The example below reads the page-labels showcase PDF and writes both the joined and per-page transcriptions to disk.

use Phpdftk\Pdf\Reader\PdfReader;
// Reuse the page-labels showcase PDF as a realistic input — it has front matter,
// chapters, and an appendix with distinctly labelled pages.
$inputPdf = example_output_path('writer/page-labels.pdf');
$reader = PdfReader::fromFile($inputPdf);
// extractAllText() concatenates every page's text with a separator.
// extractText($i) returns one page at a time when you only need a slice.
$allText = $reader->extractAllText("\n\n--- page break ---\n\n");
// Persist both the per-page and full-document forms so the docs page can show both.
file_put_contents(example_output_path('reader/text-output.txt'), $allText);
$perPage = [];
for ($i = 0, $n = $reader->getPageCount(); $i < $n; $i++) {
$perPage[] = sprintf("=== page %d ===\n%s", $i + 1, $reader->extractText($i));
}
file_put_contents(
example_output_path('reader/text-per-page.txt'),
implode("\n\n", $perPage),
);

For per-page access, search, and a friendlier 1-based API, see Working with PDFs → Text Extractor. That page also covers how text extraction works under the hood (ToUnicode CMaps, encoding fallbacks, Form XObject recursion).

getInfo() returns the document’s /Info dictionary. The example below builds a PDF with rich metadata, reads it back, and writes a JSON summary.

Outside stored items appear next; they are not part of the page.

/-- BS_APPEND and HUF_ENCODE: an error, or a field appended (and results written). -/
theorem append_cases (i : Instr) (s : State) (hi : (∃ w, i = .bsAppend w) ∨ ∃ k, i = .hufEncode k) :
    (∃ e, effects i s = .fail s e) ∨
    ∃ v w, bytesOfBits (s.bs.bits.toNat + w) ≤ s.bs.cap.toNat ∧ s.bs.bits.toNat + w < 2 ^ 32 ∧
      (effects i s = .ok (bsAppendField v w s) ∨
       ∃ x y, effects i s = .ok ((bsAppendField v w s).setResults x y 0)) := by
  have hfull : ∀ w, ¬ s.bs.full w = true →
      bytesOfBits (s.bs.bits.toNat + w) ≤ s.bs.cap.toNat ∧ s.bs.bits.toNat + w < 2 ^ 32 := by
    intro w h
    simp only [BitSeq.full, Bool.or_eq_true, decide_eq_true_eq, not_or, not_lt] at h
    exact ⟨h.1, by have := h.2; omega⟩
  rcases hi with ⟨w, rfl⟩ | ⟨k, rfl⟩
  · simp only [effects, bsAppendEffects]
    split_ifs with h1 h2 h3 h4
    · exact .inl ⟨_, rfl⟩
    · exact .inl ⟨_, rfl⟩
    · exact .inl ⟨_, rfl⟩
    · exact .inl ⟨_, rfl⟩
    · exact .inr ⟨_, w, (hfull w h4).1, (hfull w h4).2, .inl rfl⟩
  · simp only [effects, hufEncodeEffects]
    rcases withSlot_cases k s _ with ⟨_, h⟩ | ⟨j, _, h⟩ <;> rw [h]
    · exact .inl ⟨_, rfl⟩
    · rcases withTable_cases j s _ with ⟨_, h⟩ | ⟨_, h⟩ <;> rw [h]
      · exact .inl ⟨_, rfl⟩
      · split_ifs with h2 h3 h4
        · exact .inl ⟨_, rfl⟩
        · exact .inl ⟨_, rfl⟩
        · exact .inl ⟨_, rfl⟩
        · exact .inr ⟨_, _, (hfull _ h4).1, (hfull _ h4).2, .inr ⟨_, _, rfl⟩⟩

theorem effects_frame (i : Instr) (s : State) (hi : i ≠ .softReset) : EffectsFrame s (effects i s).state := by
  have hres : (i = .bsReadBit ∨ (∃ k, i = .hufGetCode k ∨ i = .hufMatch k ∨ i = .hufDecodeBs k) ∨ i = .lz77Match ∨
      i = .nop) → EffectsFrame s (effects i s).state := by
    intro h
    rcases resultsOnly i s h with ⟨x, y, z, h⟩ | h | ⟨e, h⟩ <;> rw [h]
    · exact EffectsFrame.of_same (HostSideSame.refl s) rfl rfl rfl rfl rfl
    · exact EffectsFrame.refl s
    · exact EffectsFrame.refl s
  have hbuild : ∀ k, (i = .hufBuildCanon k ∨ i = .hufBuildWeighted k) → EffectsFrame s (effects i s).state := by
    intro k h
    rcases build_cases i k s h with ⟨e, h, _⟩ | ⟨j, _, _, _, ⟨t, h, _⟩ | ⟨e, h, _⟩⟩ <;> rw [h]
    · exact EffectsFrame.refl s
    · exact EffectsFrame.of_same (HostSideSame.refl s) rfl rfl rfl rfl rfl
    · exact EffectsFrame.of_same (HostSideSame.refl s) rfl rfl rfl rfl rfl
  have hstart : ((∃ o l, i = .lzwDecStart o l) ∨ i = .dflDecStart ∨ ∃ m, i = .dflEncStart m) →
      EffectsFrame s (effects i s).state := by
    intro h
    rcases start_cases i s h with ⟨e, h⟩ | ⟨_, ⟨o, l, _, _, _, h⟩ | ⟨_, h⟩ | ⟨m, _, _, _, u, rfl, h⟩⟩ <;> rw [h]
    · exact EffectsFrame.refl s
    all_goals exact EffectsFrame.of_same (HostSideSame.refl s) rfl rfl rfl rfl rfl
  have happ : ((∃ w, i = .bsAppend w) ∨ ∃ k, i = .hufEncode k) → EffectsFrame s (effects i s).state := by
    intro h
    rcases append_cases i s h with ⟨e, h⟩ | ⟨v, w, _, _, h | ⟨x, y, h⟩⟩ <;> rw [h]
    · exact EffectsFrame.refl s
    · exact effectsFrame_bsAppendField v w s
    · exact (effectsFrame_bsAppendField v w s).trans
        (EffectsFrame.of_same (HostSideSame.refl _) rfl rfl rfl rfl rfl)
  cases i with
  | nop => exact hres (by simp)
  | bsInit ord =>
    rcases bsInit_cases ord s with h | ⟨_, h⟩ <;> rw [effects, h]
    · exact EffectsFrame.refl s
    · exact EffectsFrame.of_same (HostSideSame.refl s) rfl rfl rfl rfl rfl
  | bsAppend w => exact happ (by simp)
  | bsReadBit => exact hres (by simp)
  | hufBuildCanon k => exact hbuild k (by simp)
  | hufBuildWeighted k => exact hbuild k (by simp)
  | hufGetCode k => exact hres (by simp)
  | hufEncode k => exact happ (by simp)
  | hufMatch k => exact hres (by simp)
  | hufDecodeBs k => exact hres (by simp)
  | lzwDecStart o l => exact hstart (by simp)
  | lzwEncStart o l =>
    rcases lzwEncStart_cases o l s with ⟨e, h, _⟩ | ⟨_, _, _, _, h⟩ <;> rw [effects, h]
    · exact EffectsFrame.refl s
    · have ha := putBits_addrs o s.arg0 0 (fieldBits o (2 ^ l) (l + 1)) s
      rw [putBits_fields]
      exact EffectsFrame.of_same (HostSideSame.refl s) rfl rfl rfl rfl ha
  | dflDecStart => exact hstart (by simp)
  | dflEncStart m => exact hstart (by simp)
  | feed c => exact effectsFrame_feed c s
  | sessionEnd => exact EffectsFrame.of_same (HostSideSame.refl s) rfl rfl rfl rfl rfl
  | lz77Match => exact hres (by simp)
  | softReset => exact absurd rfl hi

end Sys2Proof.Machine
end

use Phpdftk\Pdf\Core\Document\Info;
use Phpdftk\Pdf\Core\Font\StandardFont;
use Phpdftk\Pdf\Core\Font\Type1Font;
use Phpdftk\Pdf\Core\PdfString;
use Phpdftk\Pdf\Reader\PdfReader;
use Phpdftk\Pdf\Writer\PdfWriter;
// Step 1: write a small PDF with rich /Info metadata + a synced XMP packet.
$writer = new PdfWriter();
$page = $writer->addPage();
$writer->addFont(new Type1Font(StandardFont::Helvetica));
$writer->addContentStream($page)
->beginText()->setFont('F1', 18)->moveTextPosition(72, 720)
->showText('Document with rich metadata')->endText();
$info = new Info();
$info->title = new PdfString('Q4 2026 Quarterly Report');
$info->author = new PdfString('Finance Team');
$info->subject = new PdfString('Revenue and expense summary');
$info->keywords = new PdfString('finance, quarterly, 2026, Q4');
$info->creator = new PdfString('phpdftk metadata showcase');
$info->producer = new PdfString('phpdftk');
$info->creationDate = new PdfString('D:20260512000000Z');
$writer->setInfo($info);
$writer->syncInfoToMetadata();
$inputPdf = example_output_path('reader/metadata-source.pdf');
$writer->save($inputPdf);
// Step 2: read the same PDF back and extract its metadata.
$reader = PdfReader::fromFile($inputPdf);
$infoDict = $reader->getInfo();
$decode = static function (\Phpdftk\Pdf\Core\Serializable $value): string {
if ($value instanceof \Phpdftk\Pdf\Core\PdfString) {
return $value->value;
}
if ($value instanceof \Phpdftk\Pdf\Core\PdfName) {
return $value->value;
}
return (string) $value;
};
$summary = [
'pdfVersion' => $reader->getVersion(),
'pageCount' => $reader->getPageCount(),
'linearized' => $reader->isLinearized(),
'info' => [],
];
foreach (['Title', 'Author', 'Subject', 'Keywords', 'Creator', 'Producer', 'CreationDate', 'ModDate'] as $key) {
if ($infoDict?->has($key)) {
$summary['info'][$key] = $decode($infoDict->get($key));
}
}
file_put_contents(
example_output_path('reader/metadata.json'),
json_encode($summary, JSON_PRETTY_PRINT | JSON_UNESCAPED_SLASHES) . "\n",
);

The captured summary lives at samples/reader/metadata.json.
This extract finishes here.